How To?

How to Buy Unlisted Shares in India

Personal Finance
08-11-2023

The Securities and Exchange Board of India (SEBI) constantly monitors and regulates listed shares, giving them a safety label. Unlisted shares, on the other hand, provide enormous potential for exposure and growth but come with their own set of risks.

Like you, countless people in India know the value and potential of unlisted shares but need help figuring out how to buy unlisted shares in India. Many early investors in unlisted companies lost money to con artists due to a lack of awareness and scams. Today’s environment, where fraud is widespread, makes it even more challenging to distinguish between real and bogus information.

This article is for you if you're wondering where to buy unlisted shares in India, how to invest in unlisted companies, and can we buy unlisted shares safely? Let's break it down.

What Are Unlisted Shares?

Unlisted shares are any securities or financial instruments that are not traded on a recognized stock exchange like NSE or BSE. They are often referred to as over-the-counter (OTC) securities.

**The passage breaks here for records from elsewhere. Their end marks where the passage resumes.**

/-- The entry that serves a request on a word now, or why it waits (R287 to R289, R318); post: the request is a POST,
which a word held for another run keeps waiting. -/
def State.npuEntry (s : State) (isn pa : Nat) (needLog post : Bool) : State × Sum PostOut (Nat × NEntry) :=
  match s.npuAdmit isn pa with
  | .inl o => (s.npuDead isn pa, .inl o)
  | .inr u =>
    match (s.npu u).find pa with
    | none =>
      if (s.npu u).full false needLog then (s.npuFull u, .inl .wait) else (s.startFill u pa, .inl .wait)
    | some x =>
      if post && s.heldByOther x isn then (s, .inl .wait)
      else if (s.npu u).full x.held needLog then (s.npuFull u, .inl .wait)
      else (s, .inr (u, x))

/-- A CLEAN entry whose word is POISON is dropped, so that the next access tries remote repair again (R279). -/
def State.dropPoison (s : State) (u : Nat) (x : NEntry) : State :=
  if x.st == .clean then
    s.setNpu u { s.npu u with cache := (s.npu u).cache.filter fun y => y.addr != x.addr }
  else s

/-- The posting unit applies a POST (R165, R297, R291). A POST with status FLOOR or OVERFLOW makes the REFUSED entry of R291,
where R165 says that it makes no posting log entry (DEDUCED, log 106). -/
def State.npuPost (s : State) (isn okey pa : Nat) (amount : Word) (floor : Option Word) : State × PostOut :=
  match s.npuEntry isn pa true true with
  | (s, .inl o) => (s, o)
  | (s, .inr (u, x)) =>
    if x.r.tag = tPOISON then (s.dropPoison u x, .refuse 0x05 tPOISON)
    else if x.r.tag ≠ tPDEC then (s, .refuse 0x04 x.r.tag)
    else match pdecVal x.r.val with
    | none => (s, .refuse 0x0A tPDEC)
    | some b =>
      let n := s.npu u
      let a := wordVal amount
      match postStatus n.log pa b (wordVal x.c.val) a (floor.map wordVal) with
      | .done =>
        let v := pdecOf (b + a)
        ((s.setNpu u (n.append x .post okey isn amount v v floor.isSome none)).count (.npuCnt u) 63 32 1,
          .done v false false)
      | st =>
        let v := pdecOf b
        ((s.setNpu u (n.append x .refused okey isn amount v x.r.val floor.isSome none)).count (.npuCnt u) 31 16 1,
          .done v true (st == .overflow))

/-- The posting unit answers a PREAD and makes a READ entry (R168, R291). -/
def State.npuPread (s : State) (isn okey pa : Nat) : State × PostOut :=
  match s.npuEntry isn pa true false with
  | (s, .inl o) => (s, o)
  | (s, .inr (u, x)) =>
    if x.r.tag = tPOISON then (s.dropPoison u x, .refuse 0x05 tPOISON)
    else if x.r.tag ≠ tPDEC then (s, .refuse 0x04 x.r.tag)
    else match pdecVal x.r.val with
    | none => (s, .refuse 0x0A tPDEC)
    | some _ => (s.setNpu u ((s.npu u).append x .read okey isn 0xC x.r.val x.r.val false none),
        .done x.r.val false false)

/-- A request of an exact lane, or of the stage engine for one (R288). -/
def NReq.exact : NReq → Bool
  | .post _ _ _ _ _ _ _ _ x => x
  | .pread _ _ _ _ _ _ x => x
  | .touch _ _ => true
  | .remote .. => false

/-- A request on the word waits in the queue of its unit, and one that arrives now is applied after it (R287); requests
from the exact lane stand ahead of all others (R288). -/
def State.npuBehind (s : State) (pa : Nat) (exact : Bool) : Bool :=
  match s.serving (chanOf pa) with
  | none => false
  | some u => (s.npu u).queue.any fun q => q.word == pa && (!exact || q.exact)

/-- A test slice of unit u ends without a verdict (R300, R403, R404). -/
def State.testAbort (s : State) (u : Nat) : State :=
  let n := s.npu u
  let s := s.setNpu u { n with test := false, starved := n.starved + 1 }
  if n.starved + 1 = 64 then s.event sgSELFTEST_STARVED (s.locElement (u + 1)) 0 else s

/-- Put a waiting request into its unit's queue; exact-lane requests stand ahead of all others (R288). The 512th aborts a
test slice (R300); one beyond the 512 waits in front of the queue, in arrival order as in it. -/
def State.npuEnqueue (s : State) (ch : Nat) (q : NReq) : State :=
  match s.serving ch with
  | none => s
  | some u =>
    let n := s.npu u
    let queue := if q.exact then (n.queue.filter (·.exact)) ++ [q] ++ n.queue.filter (fun r => !r.exact)
      else n.queue ++ [q]
    let s := s.setNpu u { n with queue := queue }
    if n.test && queue.length ≥ 512 then s.testAbort u else s

/-- A touch of a word for run isn (R288): its entry is HELD, or the touch waits, or the run is dead. -/
def State.npuTouch (s : State) (isn pa : Nat) : State × PostOut :=
  match s.npuEntry isn pa false false with
  | (s, .inl o) => (s, o)
  | (s, .inr (u, x)) =>
    let st : NSt := if x.st == .clean then .held else x.st
    (s.setNpu u ((s.npu u).use { x with st := st, holders := x.holders ++ [isn] }), .done 0 false false)

/-- The stage engine touches a word (R288, R318). -/
def State.stageTouch (s : State) (isn pa : Nat) : State :=
  if s.npuBehind pa true then s.npuEnqueue (chanOf pa) (.touch isn pa)
  else match s.npuTouch isn pa with
  | (s, .wait) => s.npuEnqueue (chanOf pa) (.touch isn pa)
  | (s, _) => s

/-- The fill of a word's entry completes: a CLEAN entry with the word's committed value, evicting the least
recently used CLEAN entry of a full cache (R285, R287). -/
def Npu.fillEntry (n : Npu) (pa : Nat) (v : TWord) : Npu :=
  let n := { n with fills := n.fills.filter (· != pa) }
  if (n.find pa).isSome then n
  else
    let n := { n with cache := n.cache.filter fun x => x.addr != pa }
    let e : NEntry := ⟨pa, v, v, 0xFFFF, .clean, [], none, true⟩
    if n.cache.length < 2048 then { n with cache := e :: n.cache }
    else match n.cache.reverse.find? fun x => !x.held with
      | some old => { n with cache := e :: n.cache.filter fun x => x.addr != old.addr }
      | none => n

/-! The abort closure. -/

/-- A transaction of an ORDERED queue aborts those after it in the tick (R311, R312). -/
def State.ordered (s : State) (q : Nat) : Bool := bit (s.rd (.intQcfg q)) 62

/-- The run belongs to the tick in progress and can abort. -/
def RunSt.inTick : RunSt → Bool
  | .queued | .staging | .ready | .running _ | .suspended _ | .executed => true
  | _ => false

/-- The run has an order key of the tick in progress, so that a stream cascade reaches it (R312): it can abort, or it waits
for the next tick under R318. -/
def RunSt.inBatch (t : RunSt) : Bool := t.inTick || t == .deferred

/-- Entry x of a log is rolled back when the runs in A abort: it is a surviving POST of A, or a local
entry after one for the same word (R292); what a rollback has taken out triggers nothing again (R293). -/
def rolledBy (log : List LogE) (A : List Nat) (x : LogE) : Bool :=
  x.kind != .remote && !x.rolled &&
    log.any fun y => y.word == x.word && y.lseq ≤ x.lseq && y.kind == .post && !y.rolled && A.contains y.owner
      && (y.lseq < x.lseq || x.kind == .post)

/-- One round of the closure: the owners of rolled entries, those of requests that wait in a unit's queue behind a POST which
is rolled back and so are rolled back with the rest (R293), and the followers in ORDERED queues (R292, R312). -/
def State.closureStep (s : State) (A : List Nat) : List Nat :=
  let owners := (List.range 12).flatMap fun u =>
    ((s.npu u).log.filter (rolledBy (s.npu u).log A)).map (·.owner)
  let waiting := (List.range 12).flatMap fun u => ((s.npu u).queue.filter fun q => (s.npu u).log.any fun y =>
    y.word == q.word && y.kind == .post && !y.rolled && A.contains y.owner).filterMap NReq.run
  let stream := (s.runs.filter fun r => r.st.inBatch && s.ordered r.queue &&
    s.runs.any fun p => A.contains p.isn && p.sameQueue r && p.okey < r.okey).map (·.isn)
  let live := fun i => (s.run i).any fun r => r.st.inBatch && !r.pinned
  A ++ ((owners ++ waiting ++ stream).filter fun i => live i && !A.contains i).eraseDups

/-- The closure, in as many rounds as there are runs. -/
def State.closure (s : State) : Nat → List Nat → List Nat
  | 0, A => A
  | n + 1, A => s.closure n (s.closureStep A)

/-- Roll back a unit's entries for the aborting runs A and set r(w) afresh (R292, R293). -/
def Npu.rollback (n : Npu) (A : List Nat) : Npu × Nat :=
  let k := (n.log.filter (rolledBy n.log A)).length
  let log := n.log.map fun x => if rolledBy n.log A x then { x with rolled := true } else x
  let cache := n.cache.map fun e =>
    if n.log.any (fun x => x.word == e.addr && rolledBy n.log A x) then
      { e with r := ⟨pdecOf (runningVal (wordVal e.c.val) log e.addr), tPDEC⟩ }
    else e
  ({ n with log := log, cache := cache }, k)

/-- Roll back in every posting unit, counting NPU_CNT.ROLLED (R301). -/
def State.rollbackAll (s : State) (A : List Nat) : State :=
  (List.range 12).foldl (fun s u =>
    let (n, k) := (s.npu u).rollback A
    (s.setNpu u n).count (.npuCnt u) 15 0 k) s

/-- A run aborts: its result and its saved extension state are discarded (R170, R199), ABT counts, and OVR for an overrun of a run that is not on the
exact lane (R314 to R316). -/
def Run.abort (r : Run) (overrun : Bool) : Run :=
  { r with st := .aborted, result := [], abt := r.abt + 1, xsaved := false,
           ovr := if overrun && !r.exact then r.ovr + 1 else r.ovr }

/-- The runs A abort, with everything the closure draws in; over: the causes of A are overruns (R314). -/
def State.abortRuns (s : State) (A : List Nat) (isOvr : Bool) : State :=
  let A := A.filter fun i => (s.run i).any fun r => r.st.inTick && !r.pinned
  if A.isEmpty then s
  else
    let all := s.closure (s.runs.length + 1) A
    let casc := (all.filter fun i => !A.contains i).length
    let s1 := s.rollbackAll all
    let f (r : Run) : Run :=
      if all.contains r.isn && r.st.inBatch then r.abort (isOvr && A.contains r.isn) else r
    let s2 := { s1 with runs := s1.runs.map f }
    let s3 := if isOvr = true then
        A.foldl (fun s _ => (s.count .tsqCnt 63 48 1).event sgTX_OVERRUN (s.locElement 0x0D) 0) s2
      else s2
    s3.count .tsqCnt 47 32 casc

/-- Roll back the REMOTE entries of an issuer in the tick, those of the keys in the list excepted (R298, R442): the unit,
and how many entries. -/
def Npu.rollRemote (n : Npu) (issuer : Nat) (keep : Nat → Bool) : Npu × Nat :=
  let hit (x : LogE) : Bool := x.kind == .remote && x.owner == issuer && !keep x.okey && !x.rolled
  ({ n with log := n.log.map fun x => if hit x then { x with rolled := true } else x }, (n.log.filter hit).length)

/-- The same in every posting unit, counted in NPU_CNT.ROLLED (R301). -/
def State.rollRemotes (s : State) (issuer : Nat) (keep : Nat → Bool) : State :=
  (List.range 12).foldl (fun (s : State) u =>
    let (n, k) := (s.npu u).rollRemote issuer keep
    (s.setNpu u n).count (.npuCnt u) 15 0 k) s

end Sys2Proof.Machine
end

Companies issuing these shares are typically smaller, newer, or may not meet certain listing requirements like minimum market capitalization, profitability, or listing fees.

How to Buy Unlisted Shares in India?

If you're wondering how to buy unlisted shares, here are the most common ways you can invest safely:

1. Invest in Pre-IPO Companies Through Trusted Intermediaries

Companies in their pre-IPO stage issue shares that are not yet publicly traded. These can be bought through intermediaries who facilitate off-record transactions. The shares are directly credited to your Demat account even though the exchange is not involved.

When choosing an intermediary, ensure they are SEBI-registered to reduce counterparty risks.

2. Buy Directly from Employees (ESOP Sales)

Some start-up employees holding ESOPs (Employee Stock Option Plans) may be willing to sell their shares after the lock-in period. In India, certain brokers and platforms can help you connect with such employees. Always verify the legitimacy of the platform before purchasing.

3. Purchase Directly from Promoters via Private Placement

You can buy shares through private placement, which involves negotiating directly with the company’s promoters. This method is usually for high-ticket investments. It is advisable to involve a SEBI-registered wealth manager or investment banker for due diligence and smoother transactions.

4. Invest Through PMS and AIF Schemes Investing in Unlisted Shares

If you're looking for a more structured way to invest in unlisted companies, Portfolio Management Services (PMS) and Alternative Investment Funds (AIF) offer professional portfolios that include unlisted shares.

These are managed by SEBI-registered entities, ensuring better compliance, diversification, and risk management.

Key benefits include:

  • Risk spread across multiple investments.
  • Professional management and due diligence.
  • Dynamic portfolio adjustments as per market conditions.

Where to Buy Unlisted Shares in India?

If you are still wondering where to buy unlisted shares in India, here are some legitimate options:

  • SEBI-registered intermediaries and brokers.
  • Equity crowdfunding platforms (SEBI-compliant).
  • Angel networks like Indian Angel Network, LetsVenture, etc.
  • SEBI-registered PMS or AIF funds.

Can We Buy Unlisted Shares? Is It Safe?

Yes, you can buy unlisted shares, but remember:

  • Unlisted shares are high-risk investments.
  • Transactions must always happen through legitimate and SEBI-compliant channels.
  • Stay away from unsolicited offers on WhatsApp, Telegram, or SMS.
  • Always verify the intermediary's SEBI registration number.

Risks of Investing in Unlisted Shares

While the potential returns are high, some risks you should be aware of include:

  • liquidity: Hard to find buyers or sellers.
  • Capital Loss: High risk of losing your principal amount.
  • No Dividends: Many unlisted companies do not distribute profits early.
  • Dilution Risk: Your ownership may get diluted in future funding rounds.

Key Considerations Before You Buy Unlisted Shares in India

  • Always consult experienced investors or a SEBI-registered financial advisor.
  • Do detailed research on the company or start-up you are investing in.
  • Check for clean transaction history, no hidden charges, and direct Demat account transfers.
  • Start small if you are a beginner and follow where institutional investors are investing.

Key Takeaways

Investing in unlisted shares is risky but rewarding if done carefully. Whether you choose to buy unlisted shares from employees, promoters, or invest via PMS/AIFs, always ensure transparency, regulatory compliance, and proper due diligence.